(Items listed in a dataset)
########################################

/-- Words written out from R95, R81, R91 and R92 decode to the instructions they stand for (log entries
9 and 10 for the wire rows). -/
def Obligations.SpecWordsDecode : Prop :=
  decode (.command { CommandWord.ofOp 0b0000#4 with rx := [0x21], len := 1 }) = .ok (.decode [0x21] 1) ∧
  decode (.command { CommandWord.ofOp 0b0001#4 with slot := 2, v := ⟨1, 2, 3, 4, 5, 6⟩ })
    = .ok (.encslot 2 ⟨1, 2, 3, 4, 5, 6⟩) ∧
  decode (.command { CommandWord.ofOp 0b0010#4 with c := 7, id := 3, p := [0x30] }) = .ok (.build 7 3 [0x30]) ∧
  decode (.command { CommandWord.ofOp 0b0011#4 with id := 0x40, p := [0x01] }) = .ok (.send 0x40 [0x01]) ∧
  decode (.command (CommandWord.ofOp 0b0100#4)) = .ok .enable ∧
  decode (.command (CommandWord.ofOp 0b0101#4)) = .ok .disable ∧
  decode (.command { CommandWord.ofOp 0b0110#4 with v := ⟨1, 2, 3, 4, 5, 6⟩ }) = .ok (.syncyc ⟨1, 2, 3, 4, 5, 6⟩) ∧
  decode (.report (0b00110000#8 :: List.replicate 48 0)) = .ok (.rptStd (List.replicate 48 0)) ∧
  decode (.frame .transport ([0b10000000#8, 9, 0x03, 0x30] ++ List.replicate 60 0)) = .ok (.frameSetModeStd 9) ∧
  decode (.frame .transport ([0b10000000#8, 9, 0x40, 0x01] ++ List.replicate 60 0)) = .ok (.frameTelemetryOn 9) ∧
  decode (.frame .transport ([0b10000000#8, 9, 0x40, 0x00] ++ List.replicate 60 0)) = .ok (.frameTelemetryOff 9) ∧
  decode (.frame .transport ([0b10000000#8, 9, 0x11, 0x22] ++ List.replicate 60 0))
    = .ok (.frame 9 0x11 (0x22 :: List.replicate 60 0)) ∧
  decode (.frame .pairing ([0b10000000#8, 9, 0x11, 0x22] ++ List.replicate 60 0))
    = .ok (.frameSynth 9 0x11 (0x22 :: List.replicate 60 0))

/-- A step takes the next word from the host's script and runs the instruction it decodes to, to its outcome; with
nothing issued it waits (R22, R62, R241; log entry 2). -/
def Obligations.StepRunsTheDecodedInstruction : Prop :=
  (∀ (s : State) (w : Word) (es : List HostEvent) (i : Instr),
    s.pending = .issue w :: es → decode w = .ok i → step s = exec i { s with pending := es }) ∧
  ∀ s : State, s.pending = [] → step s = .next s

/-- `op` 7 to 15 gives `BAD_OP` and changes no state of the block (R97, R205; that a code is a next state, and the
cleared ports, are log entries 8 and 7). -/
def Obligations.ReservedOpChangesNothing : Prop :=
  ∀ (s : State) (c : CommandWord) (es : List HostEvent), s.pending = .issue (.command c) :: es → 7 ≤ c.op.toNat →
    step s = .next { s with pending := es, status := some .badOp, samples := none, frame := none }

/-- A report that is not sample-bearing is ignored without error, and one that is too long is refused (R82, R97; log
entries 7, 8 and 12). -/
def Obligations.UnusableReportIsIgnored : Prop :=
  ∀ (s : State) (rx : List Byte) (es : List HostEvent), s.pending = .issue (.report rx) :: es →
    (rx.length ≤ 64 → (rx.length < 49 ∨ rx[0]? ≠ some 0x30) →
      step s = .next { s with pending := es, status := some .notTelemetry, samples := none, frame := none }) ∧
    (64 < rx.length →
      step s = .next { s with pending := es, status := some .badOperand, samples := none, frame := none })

########################################

YOUR INSTRUCTIONS: All entries must be repeated verbatim.

THE ANSWER:
/-- Words written out from R95, R81, R91 and R92 decode to the instructions they stand for (log entries
9 and 10 for the wire rows). -/
def Obligations.SpecWordsDecode : Prop :=
  decode (.command { CommandWord.ofOp 0b0000#4 with rx := [0x21], len := 1 }) = .ok (.decode [0x21] 1) ∧
  decode (.command { CommandWord.ofOp 0b0001#4 with slot := 2, v := ⟨1, 2, 3, 4, 5, 6⟩ })
    = .ok (.encslot 2 ⟨1, 2, 3, 4, 5, 6⟩) ∧
  decode (.command { CommandWord.ofOp 0b0010#4 with c := 7, id := 3, p := [0x30] }) = .ok (.build 7 3 [0x30]) ∧
  decode (.command { CommandWord.ofOp 0b0011#4 with id := 0x40, p := [0x01] }) = .ok (.send 0x40 [0x01]) ∧
  decode (.command (CommandWord.ofOp 0b0100#4)) = .ok .enable ∧
  decode (.command (CommandWord.ofOp 0b0101#4)) = .ok .disable ∧
  decode (.command { CommandWord.ofOp 0b0110#4 with v := ⟨1, 2, 3, 4, 5, 6⟩ }) = .ok (.syncyc ⟨1, 2, 3, 4, 5, 6⟩) ∧
  decode (.report (0b00110000#8 :: List.replicate 48 0)) = .ok (.rptStd (List.replicate 48 0)) ∧
  decode (.frame .transport ([0b10000000#8, 9, 0x03, 0x30] ++ List.replicate 60 0)) = .ok (.frameSetModeStd 9) ∧
  decode (.frame .transport ([0b10000000#8, 9, 0x40, 0x01] ++ List.replicate 60 0)) = .ok (.frameTelemetryOn 9) ∧
  decode (.frame .transport ([0b10000000#8, 9, 0x40, 0x00] ++ List.replicate 60 0)) = .ok (.frameTelemetryOff 9) ∧
  decode (.frame .transport ([0b10000000#8, 9, 0x11, 0x22] ++ List.replicate 60 0))
    = .ok (.frame 9 0x11 (0x22 :: List.replicate 60 0)) ∧
  decode (.frame .pairing ([0b10000000#8, 9, 0x11, 0x22] ++ List.replicate 60 0))
    = .ok (.frameSynth 9 0x11 (0x22 :: List.replicate 60 0))

/-- A step takes the next word from the host's script and runs the instruction it decodes to, to its outcome; with
nothing issued it waits (R22, R62, R241; log entry 2). -/
def Obligations.StepRunsTheDecodedInstruction : Prop :=
  (∀ (s : State) (w : Word) (es : List HostEvent) (i : Instr),
    s.pending = .issue w :: es → decode w = .ok i → step s = exec i { s with pending := es }) ∧
  ∀ s : State, s.pending = [] → step s = .next s

/-- `op` 7 to 15 gives `BAD_OP` and changes no state of the block (R97, R205; that a code is a next state, and the
cleared ports, are log entries 8 and 7). -/
def Obligations.ReservedOpChangesNothing : Prop :=
  ∀ (s : State) (c : CommandWord) (es : List HostEvent), s.pending = .issue (.command c) :: es → 7 ≤ c.op.toNat →
    step s = .next { s with pending := es, status := some .badOp, samples := none, frame := none }

/-- A report that is not sample-bearing is ignored without error, and one that is too long is refused (R82, R97; log
entries 7, 8 and 12). -/
def Obligations.UnusableReportIsIgnored : Prop :=
  ∀ (s : State) (rx : List Byte) (es : List HostEvent), s.pending = .issue (.report rx) :: es →
    (rx.length ≤ 64 → (rx.length < 49 ∨ rx[0]? ≠ some 0x30) →
      step s = .next { s with pending := es, status := some .notTelemetry, samples := none, frame := none }) ∧
    (64 < rx.length →
      step s = .next { s with pending := es, status := some .badOperand, samples := none, frame := none })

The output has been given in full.